Most of our native nuts are edible raw, but acorns need to be processed (leached) to remove harmful tannins. You can do this by soaking the acorns in cold or boiling water, pouring away the water and repeating the process until the water runs clear. The acorns can then be dried, then ground up as a flour or used whole to make roast salted acorns or acorn brittle as a snack.

Pigs can eat raw acorns, and used to be fattened in oak woods to take advantage of the bounty (known as pannage), but acorns are poisonous to dogs, horses and cattle.

Grey squirrel

Grey squirrel with a chestnut (Gillian Day)

Wild creatures enjoy the nut harvest too – squirrels are famous for hoarding nuts for winter, and dormice for fattening up before hibernation on them.
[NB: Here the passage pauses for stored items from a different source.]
-- ==== Sys2Proof/Decode.lean ====
section
/-! DEFINITION. The table of commands gives no row any bits: no word spells a command. -/

namespace Sys2Proof

/-- The command that a word spells by the table's bits: none. -/
def decodeTableWord (_nbits _w : Nat) : Option Instr := none

end Sys2Proof
end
The different ways small mammals nibble their way into hazelnuts can even be used as a surveying tool, to prove the presence of dormice in a woodland.

Jay with acorn

Jay with acorn (Margaret Holland)

Nuthatches are named for their ‘nut-hacking’ ability, and woodpeckers will make a meal of them too. Jays suddenly seem more common in autumn as they collect acorns and bury them individually as a winter store. In Austria it’s believed that an acorn won’t grow unless planted by a jay, and the species is named eichelhähe (oak-planter).

All those calorie-laden nuts take a lot of growing, though, so many tree species don’t set seed every year. A good year for nuts is known as a mast year, and the trees synchronise seed production so that they all produce lots of seeds in the same year.

It is thought that this periodic glut of seed is a better policy than producing a smaller crop every year, as there will be so many nuts the nut-eating creatures can’t possibly eat them all and some will survive to grow.

Beechnut

Beechnuts

The trees rely on animals to transport the seed away from the parent tree, hoping it will be ‘planted’ somewhere with enough light to grow, so they do need the services of the harvesters - the deep shade beneath the parent trees is not sufficient for the seedlings to develop – but the effort of production would be wasted if all the fruit was eaten.

So make the most of a mast year when it comes along, and get out there to do a little harvesting, and perhaps a little planting of your own. If nothing else, it’s a glorious way to enjoy the autumn woodlands!